EXERCISE AIM
Each line in the data holding "reservedClear" should be listed.

Records from a data collection
----

/-- RESTORE of a room without a running capture from a slot that cannot be reached leaves it LOADED with DEGRADED; from a slot that
matches, fits and holds, and whose copies become CURRENT under no idle room, its registers, pages and state come back on every channel, and it is STOPPED at the slot's step, or STARTED where the
command says so (R644, R645). SHRINK_JOB, once its rollback and the parts of its new range have come, starts the shard in its new place (R648 to R650). -/
def Obligations.JobsComeBack : Prop :=
  ∀ (p : HostPost) (s : State),
    (let a := commandOf .restore p s.dev
     let u := a.suite
     let n := par a.params 0 6
     let r := leadRoom s.dev u n
     let k := a.data.slot
     let d := pendingDev .restore p s.dev
     let st := roomState r
     Accepts .restore p s → suiteDraining s.dev u = false → suiteExists s.dev u = true → reservedClear a.params restoreFields = true →
     st = rsLoaded ∨ st = rsStopped ∨ st = rsFaulted → mayName a r = true → r.ckps.capture = none →
     (parB a.params 6 = true → regionAllows (chanOf s.dev (leadOf s.dev u)) [1] 65536 (par a.params 146 4) (par a.params 192 64) 0 = true) →
     (a.data.reached = false → ∃ t, exec (.restore p) s = .next t ∧ Answers .restore p s t .degraded [] ∧
       ∀ c ∈ suiteChans s.dev u, roomState (roomOf (chanOf t.dev c) n) = rsLoaded) ∧
     (a.data.reached = true → slotMatches d u n k (par a.params 64 64) = true → (restoreChans k d u n).isSome = true → attested d u n k = true →
       a.data.fails = false → tooNarrowFor d u n k = false →
       (∀ e ∈ modelEntries k, ∀ j, copyWith d u e.1 e.2 = some j → copyState (chanOf s.dev (leadOf s.dev u)) j = csCurrent) ∨
         ((∀ m, m ≠ n → isStarted (leadRoom s.dev u m) = true → servesStreams (leadRoom s.dev u m) = true → (leadRoom s.dev u m).serve.inStep = true) ∧
           (parB a.params 8 = true → servesStreams r = false)) → ∃ t, exec (.restore p) s = .next t ∧ Answers .restore p s t .ok [] ∧
         ∀ c ∈ suiteChans s.dev u, roomState (roomOf (chanOf t.dev c) n) = (if parB a.params 8 then rsStarted else rsStopped) ∧
           (roomOf (chanOf t.dev c) n).steps = k.step)) ∧
    (let a := commandOf .shrinkJob p s.dev
     let u := a.suite
     let n := par a.params 0 6
     let r := leadRoom s.dev u n
     let d := pendingDev .shrinkJob p s.dev
     let x := chanOf s.dev (leadOf s.dev u)
     let i := metaOf r
     let new := par a.params 16 16 + 1
     let old := r.upd.nshards1.toNat + 1
     let m := readMap a new old
     Accepts .shrinkJob p s → suiteDraining s.dev u = false → suiteExists s.dev u = true →
     reservedClear a.params [(0, 6), (16, 16), (32, 16), (64, 64), (128, 4), (192, 64)] = true → mayName a r = true → r.cfg.kind = 2 →
     roomState r = rsStopped ∨ roomState r = rsFaulted → r.prog.isSome = true → r.ckps.capture = none →
     regionAllows x hostKinds 4096 (par a.params 128 4) (par a.params 192 64) (16 * new + 32 * old) = true → new < old → par a.params 32 16 < new →
     (accessFails s.dev x a.data (par a.params 128 4) = true → ∃ t, exec (.shrinkJob p) s = .next t ∧ Answers .shrinkJob p s t .degraded [] ∧
       ∀ c ∈ suiteChans s.dev u, roomState (roomOf (chanOf t.dev c) n) = rsStopped) ∧
     (∀ d1, accessFails s.dev x a.data (par a.params 128 4) = false → firstsOk i m.firsts = true → firstsOk i m.olds = true →
       rollBack a d u n (par a.params 64 64) = .ok d1 →
       let range := shardRange i m.firsts (par a.params 32 16)
       let parts := newParts (i.firstElem, i.lastElem) range
       (parts ≠ [] → a.data.partsReached = true ∧ a.data.parts.dirOk = true ∧ a.data.parts.fpsOk = true ∧
         (match a.data.parts.cont with | some c => (leadRoom d1 u n).cont = some c | none => True)) →
       ((suiteChans d1 u).foldlM (fun d c => (takeParts n i (a.data.parts.rooms.get c).mem parts (chanOf d c)).map fun y => setChan d c y) d1).isSome = true →
       ∃ t, exec (.shrinkJob p) s = .next t ∧ Answers .shrinkJob p s t .ok [] ∧ ∀ c ∈ suiteChans s.dev u,
         let q := roomOf (chanOf t.dev c) n
         roomState q = rsStarted ∧ q.upd.shard.toNat = par a.params 32 16 ∧ q.upd.nshards1.toNat = par a.params 16 16 ∧ q.upd.rootNode = m.root))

----

WRITTEN ANSWER
     Accepts .restore p s → suiteDraining s.dev u = false → suiteExists s.dev u = true → reservedClear a.params restoreFields = true →
     reservedClear a.params [(0, 6), (16, 16), (32, 16), (64, 64), (128, 4), (192, 64)] = true → mayName a r = true → r.cfg.kind = 2 →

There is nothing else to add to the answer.